▸ **TASK OBJECTIVE**:
Repeat the records below line by line, exactly, finishing on the line that contains "i, rfl, hd, by simp [runWord, hd]⟩))".

▸ **MATERIAL FOR THIS TASK**:
-- ==== Sys2Proof/Laws/Step.lean ====
section
/-! SUPPORT. What a step can do, said once: the cases of `step`, which the proofs about steps cite. -/

namespace Sys2Proof.Machine

/-- The four ways a step can end (R64): a poll, an instruction, an unsupported word, a faulting fetch. -/
theorem step_cases (s : State) :
    (s.hostTurn.blocking = true ∧ step s = .next s.hostTurn.poll) ∨
    (s.hostTurn.blocking = false ∧ ∃ f, s.hostTurn.fetch = .error f ∧ step s = .fault f) ∨
    (s.hostTurn.blocking = false ∧ ∃ w i, s.hostTurn.fetch = .ok w ∧ decode w = some i ∧
      step s = exec i s.hostTurn.startInstr) ∨
    (s.hostTurn.blocking = false ∧ ∃ w, s.hostTurn.fetch = .ok w ∧ decode w = none ∧
      step s = .next (s.hostTurn.startInstr.report .unsupportedOpcode w)) := by
  unfold step coreStep
  cases hb : s.hostTurn.blocking
  · cases hf : s.hostTurn.fetch with
    | error f => exact .inr (.inl ⟨rfl, f, rfl, rfl⟩)
    | ok w =>
        cases hd : decode w with
        | none => exact .inr (.inr (.inr ⟨rfl, w, rfl, hd, by simp [runWord, hd]⟩))
        | some i => exact .inr (.inr (.inl ⟨rfl, w, i, rfl, hd, by simp [runWord, hd]⟩))
  · exact .inl ⟨rfl, rfl⟩

/-- The start of an instruction advances `PC` and clears the returned value, nothing else (R64). -/
theorem startInstr_frame (s : State) : Frame [.pc, .displayChanged] s s.startInstr := by
  intro p hp
  cases p <;> simp_all [Part.Kept, State.startInstr, State.advance]

/-- A word is its two bytes, high byte first (R42). -/
theorem wordOfBytes_highByte_lowByte (w : Word) : wordOfBytes (highByte w) (lowByte w) = w := by
  refine BitVec.eq_of_getLsbD_eq fun k hk => ?_
  simp only [wordOfBytes, highByte, lowByte, BitVec.getLsbD_append, BitVec.getLsbD_extractLsb']
  split
  · simp [*]
  · rw [show 8 + (k - 8) = k by omega]
    simp
    omega

/-- A word placed for the next fetch is what the fetch reads. -/
theorem withFetchWord_fetch {s : State} (nbits w : Nat) (hw : s.mem.wf = true) (hp : s.pc.toNat ≤ 0xFFE)
    (he : s.pc.toNat % 2 = 0) :
    (s.withFetchWord nbits w).fetch = .ok (BitVec.ofNat 16 (w % 2 ^ nbits)) := by
  refine fetch_eq_ok.2 ⟨hp, .inl he, ?_⟩
  have h0 := Memory.read_writeBytes_inside s.pc.toNat 0
    [highByte (BitVec.ofNat 16 (w % 2 ^ nbits)), lowByte (BitVec.ofNat 16 (w % 2 ^ nbits))] hw (by simp)
    (by simp [Config.memSize]; omega)
  have h1 := Memory.read_writeBytes_inside s.pc.toNat 1
    [highByte (BitVec.ofNat 16 (w % 2 ^ nbits)), lowByte (BitVec.ofNat 16 (w % 2 ^ nbits))] hw (by simp)
    (by simp [Config.memSize]; omega)
  refine Eq.symm (Eq.trans ?_ (wordOfBytes_highByte_lowByte _))
  exact congrArg₂ wordOfBytes h0 h1

end Sys2Proof.Machine
end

▸ **RESPONSE**:
-- ==== Sys2Proof/Laws/Step.lean ====
section
/-! SUPPORT. What a step can do, said once: the cases of `step`, which the proofs about steps cite. -/

namespace Sys2Proof.Machine

/-- The four ways a step can end (R64): a poll, an instruction, an unsupported word, a faulting fetch. -/
theorem step_cases (s : State) :
    (s.hostTurn.blocking = true ∧ step s = .next s.hostTurn.poll) ∨
    (s.hostTurn.blocking = false ∧ ∃ f, s.hostTurn.fetch = .error f ∧ step s = .fault f) ∨
    (s.hostTurn.blocking = false ∧ ∃ w i, s.hostTurn.fetch = .ok w ∧ decode w = some i ∧
      step s = exec i s.hostTurn.startInstr) ∨
    (s.hostTurn.blocking = false ∧ ∃ w, s.hostTurn.fetch = .ok w ∧ decode w = none ∧
      step s = .next (s.hostTurn.startInstr.report .unsupportedOpcode w)) := by
  unfold step coreStep
  cases hb : s.hostTurn.blocking
  · cases hf : s.hostTurn.fetch with
    | error f => exact .inr (.inl ⟨rfl, f, rfl, rfl⟩)
    | ok w =>
        cases hd : decode w with
        | none => exact .inr (.inr (.inr ⟨rfl, w, rfl, hd, by simp [runWord, hd]⟩))
        | some i => exact .inr (.inr (.inl ⟨rfl, w, i, rfl, hd, by simp [runWord, hd]⟩))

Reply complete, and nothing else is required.